▸ EXERCISE DESCRIPTION
Each line of the listing that contains the word "counted" is to be copied.

▸ TASK INPUTS
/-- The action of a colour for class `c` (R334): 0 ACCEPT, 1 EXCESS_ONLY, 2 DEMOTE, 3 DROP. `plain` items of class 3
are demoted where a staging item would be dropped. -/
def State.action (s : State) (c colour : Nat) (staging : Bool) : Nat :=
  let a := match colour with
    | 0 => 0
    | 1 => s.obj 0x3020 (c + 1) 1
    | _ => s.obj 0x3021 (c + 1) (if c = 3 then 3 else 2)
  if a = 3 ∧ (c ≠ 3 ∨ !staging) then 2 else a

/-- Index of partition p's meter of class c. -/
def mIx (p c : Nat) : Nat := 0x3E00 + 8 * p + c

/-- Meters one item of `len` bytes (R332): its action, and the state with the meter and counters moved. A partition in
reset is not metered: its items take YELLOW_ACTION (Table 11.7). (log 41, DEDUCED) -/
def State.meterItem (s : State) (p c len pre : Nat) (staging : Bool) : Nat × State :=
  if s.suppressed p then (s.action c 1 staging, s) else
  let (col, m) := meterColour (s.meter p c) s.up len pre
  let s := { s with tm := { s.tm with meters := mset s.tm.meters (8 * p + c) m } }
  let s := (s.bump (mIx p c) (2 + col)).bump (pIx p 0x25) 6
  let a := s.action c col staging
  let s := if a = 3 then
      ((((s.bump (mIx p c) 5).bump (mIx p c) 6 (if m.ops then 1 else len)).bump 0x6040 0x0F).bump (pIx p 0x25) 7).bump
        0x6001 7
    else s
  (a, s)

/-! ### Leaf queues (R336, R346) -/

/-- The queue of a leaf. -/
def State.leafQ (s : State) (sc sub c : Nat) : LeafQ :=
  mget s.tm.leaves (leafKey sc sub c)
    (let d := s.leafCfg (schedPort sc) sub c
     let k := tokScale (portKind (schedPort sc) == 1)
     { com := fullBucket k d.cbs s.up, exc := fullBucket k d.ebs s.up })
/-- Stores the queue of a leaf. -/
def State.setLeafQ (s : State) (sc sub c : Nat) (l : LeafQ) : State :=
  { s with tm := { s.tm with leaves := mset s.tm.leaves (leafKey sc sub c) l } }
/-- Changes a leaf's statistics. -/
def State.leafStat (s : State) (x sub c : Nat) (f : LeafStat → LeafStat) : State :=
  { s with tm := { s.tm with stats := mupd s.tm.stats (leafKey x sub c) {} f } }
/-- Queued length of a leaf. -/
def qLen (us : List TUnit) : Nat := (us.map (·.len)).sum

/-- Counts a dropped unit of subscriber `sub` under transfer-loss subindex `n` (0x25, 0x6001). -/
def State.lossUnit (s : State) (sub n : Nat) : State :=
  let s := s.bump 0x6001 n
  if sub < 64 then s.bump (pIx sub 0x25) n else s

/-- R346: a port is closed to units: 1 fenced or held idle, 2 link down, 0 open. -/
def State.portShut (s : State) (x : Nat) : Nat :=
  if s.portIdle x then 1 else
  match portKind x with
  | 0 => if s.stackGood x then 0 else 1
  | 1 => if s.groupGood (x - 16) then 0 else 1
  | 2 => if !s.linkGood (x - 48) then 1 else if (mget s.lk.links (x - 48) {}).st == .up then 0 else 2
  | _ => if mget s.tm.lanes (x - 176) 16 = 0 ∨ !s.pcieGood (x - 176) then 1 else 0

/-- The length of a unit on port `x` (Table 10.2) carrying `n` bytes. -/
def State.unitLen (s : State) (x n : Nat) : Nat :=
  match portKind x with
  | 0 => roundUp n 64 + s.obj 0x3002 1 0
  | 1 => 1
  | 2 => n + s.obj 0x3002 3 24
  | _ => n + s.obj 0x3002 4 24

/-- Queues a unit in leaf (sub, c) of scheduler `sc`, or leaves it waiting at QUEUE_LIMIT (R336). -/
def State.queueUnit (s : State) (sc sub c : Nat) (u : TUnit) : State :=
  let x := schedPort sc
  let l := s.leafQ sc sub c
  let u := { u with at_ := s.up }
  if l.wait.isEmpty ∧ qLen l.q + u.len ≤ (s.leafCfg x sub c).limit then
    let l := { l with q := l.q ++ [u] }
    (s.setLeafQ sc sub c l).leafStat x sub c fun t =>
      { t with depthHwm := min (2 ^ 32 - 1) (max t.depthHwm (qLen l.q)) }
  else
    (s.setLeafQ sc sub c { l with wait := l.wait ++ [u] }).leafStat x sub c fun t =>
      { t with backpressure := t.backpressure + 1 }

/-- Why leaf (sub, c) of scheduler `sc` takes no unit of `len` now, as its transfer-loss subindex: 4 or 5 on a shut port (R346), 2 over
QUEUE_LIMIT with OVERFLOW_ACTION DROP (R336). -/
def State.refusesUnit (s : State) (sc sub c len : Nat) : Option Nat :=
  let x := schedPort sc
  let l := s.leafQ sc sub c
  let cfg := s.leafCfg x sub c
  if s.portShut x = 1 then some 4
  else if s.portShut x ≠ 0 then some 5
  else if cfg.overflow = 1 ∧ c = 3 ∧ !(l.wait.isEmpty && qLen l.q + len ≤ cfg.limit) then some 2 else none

...

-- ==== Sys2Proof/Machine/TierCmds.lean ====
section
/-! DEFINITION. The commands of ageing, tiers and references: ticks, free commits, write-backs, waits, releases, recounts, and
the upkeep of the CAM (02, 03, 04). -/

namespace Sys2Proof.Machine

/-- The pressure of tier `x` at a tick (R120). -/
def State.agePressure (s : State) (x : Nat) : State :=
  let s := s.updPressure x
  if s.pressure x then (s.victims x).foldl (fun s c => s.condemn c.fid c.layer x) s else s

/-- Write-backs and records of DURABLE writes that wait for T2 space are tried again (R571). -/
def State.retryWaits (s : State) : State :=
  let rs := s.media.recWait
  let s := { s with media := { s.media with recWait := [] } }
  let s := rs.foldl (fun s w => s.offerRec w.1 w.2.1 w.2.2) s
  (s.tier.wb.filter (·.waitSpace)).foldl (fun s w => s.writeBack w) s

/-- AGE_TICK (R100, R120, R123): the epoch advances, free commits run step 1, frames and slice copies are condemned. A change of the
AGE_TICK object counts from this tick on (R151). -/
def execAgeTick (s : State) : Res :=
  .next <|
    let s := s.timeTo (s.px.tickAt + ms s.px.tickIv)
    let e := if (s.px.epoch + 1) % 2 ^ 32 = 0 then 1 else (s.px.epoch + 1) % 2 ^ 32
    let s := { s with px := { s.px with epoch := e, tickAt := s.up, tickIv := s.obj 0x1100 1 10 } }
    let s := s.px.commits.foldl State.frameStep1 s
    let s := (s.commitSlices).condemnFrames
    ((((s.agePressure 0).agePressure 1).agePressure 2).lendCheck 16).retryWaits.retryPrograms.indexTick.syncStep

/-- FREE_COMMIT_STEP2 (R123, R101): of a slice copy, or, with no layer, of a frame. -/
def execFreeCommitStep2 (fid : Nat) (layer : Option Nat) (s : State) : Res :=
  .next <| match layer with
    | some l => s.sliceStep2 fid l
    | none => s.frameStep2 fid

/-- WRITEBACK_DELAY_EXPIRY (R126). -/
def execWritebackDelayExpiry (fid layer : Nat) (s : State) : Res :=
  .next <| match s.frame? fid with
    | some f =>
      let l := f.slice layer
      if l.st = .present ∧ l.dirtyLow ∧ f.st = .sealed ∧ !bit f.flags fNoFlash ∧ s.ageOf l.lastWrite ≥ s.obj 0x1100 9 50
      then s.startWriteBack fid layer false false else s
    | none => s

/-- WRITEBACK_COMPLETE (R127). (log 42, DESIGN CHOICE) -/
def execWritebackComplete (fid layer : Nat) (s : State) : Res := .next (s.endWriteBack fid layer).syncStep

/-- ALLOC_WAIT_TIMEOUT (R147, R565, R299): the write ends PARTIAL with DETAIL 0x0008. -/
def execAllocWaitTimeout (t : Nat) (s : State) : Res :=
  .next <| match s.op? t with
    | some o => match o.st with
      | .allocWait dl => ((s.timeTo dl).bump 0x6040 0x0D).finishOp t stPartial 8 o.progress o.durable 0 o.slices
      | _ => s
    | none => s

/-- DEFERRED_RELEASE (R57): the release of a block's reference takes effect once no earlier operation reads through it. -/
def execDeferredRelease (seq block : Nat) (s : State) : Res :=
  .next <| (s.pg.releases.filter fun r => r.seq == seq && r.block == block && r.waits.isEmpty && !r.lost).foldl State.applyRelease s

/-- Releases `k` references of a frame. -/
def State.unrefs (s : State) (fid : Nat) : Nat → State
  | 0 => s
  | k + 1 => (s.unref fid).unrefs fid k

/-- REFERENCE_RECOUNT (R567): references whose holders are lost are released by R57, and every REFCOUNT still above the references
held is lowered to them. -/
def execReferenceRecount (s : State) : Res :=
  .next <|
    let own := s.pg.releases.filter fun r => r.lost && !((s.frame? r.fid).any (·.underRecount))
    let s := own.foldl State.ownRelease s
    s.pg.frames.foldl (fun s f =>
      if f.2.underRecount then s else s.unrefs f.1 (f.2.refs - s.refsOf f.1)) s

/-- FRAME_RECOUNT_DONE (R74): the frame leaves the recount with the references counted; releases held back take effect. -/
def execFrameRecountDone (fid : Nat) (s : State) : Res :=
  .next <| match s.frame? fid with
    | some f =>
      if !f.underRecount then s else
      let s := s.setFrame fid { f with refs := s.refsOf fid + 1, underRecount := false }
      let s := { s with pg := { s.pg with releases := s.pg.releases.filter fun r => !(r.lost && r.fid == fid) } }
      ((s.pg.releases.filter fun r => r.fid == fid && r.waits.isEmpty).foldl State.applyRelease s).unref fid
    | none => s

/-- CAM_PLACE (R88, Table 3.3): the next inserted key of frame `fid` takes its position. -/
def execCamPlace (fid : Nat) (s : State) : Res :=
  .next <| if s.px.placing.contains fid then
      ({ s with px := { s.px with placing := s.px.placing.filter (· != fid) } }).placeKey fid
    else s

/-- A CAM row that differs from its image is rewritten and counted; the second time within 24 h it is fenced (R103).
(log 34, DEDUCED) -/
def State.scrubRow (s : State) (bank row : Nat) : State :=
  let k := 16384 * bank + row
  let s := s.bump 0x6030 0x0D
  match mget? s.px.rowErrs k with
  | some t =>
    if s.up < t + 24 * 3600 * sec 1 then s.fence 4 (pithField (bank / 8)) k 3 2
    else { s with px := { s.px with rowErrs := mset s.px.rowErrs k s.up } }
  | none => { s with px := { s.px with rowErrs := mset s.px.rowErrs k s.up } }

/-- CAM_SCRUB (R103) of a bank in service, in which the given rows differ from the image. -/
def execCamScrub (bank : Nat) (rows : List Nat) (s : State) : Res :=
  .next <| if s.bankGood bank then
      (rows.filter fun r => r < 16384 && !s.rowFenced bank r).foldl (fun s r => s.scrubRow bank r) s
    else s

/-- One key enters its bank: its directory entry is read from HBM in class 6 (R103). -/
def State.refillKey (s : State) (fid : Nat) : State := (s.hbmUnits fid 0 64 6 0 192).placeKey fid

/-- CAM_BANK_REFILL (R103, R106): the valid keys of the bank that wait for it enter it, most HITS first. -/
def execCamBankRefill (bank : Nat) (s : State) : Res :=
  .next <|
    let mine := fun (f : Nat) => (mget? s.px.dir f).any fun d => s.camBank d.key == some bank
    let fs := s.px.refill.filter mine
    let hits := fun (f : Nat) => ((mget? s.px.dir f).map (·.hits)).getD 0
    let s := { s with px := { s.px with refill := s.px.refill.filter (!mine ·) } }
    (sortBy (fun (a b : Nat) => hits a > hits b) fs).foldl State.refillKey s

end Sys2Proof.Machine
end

▸ RESPONSE
/-- FRAME_RECOUNT_DONE (R74): the frame leaves the recount with the references counted; releases held back take effect. -/
/-- A CAM row that differs from its image is rewritten and counted; the second time within 24 h it is fenced (R103).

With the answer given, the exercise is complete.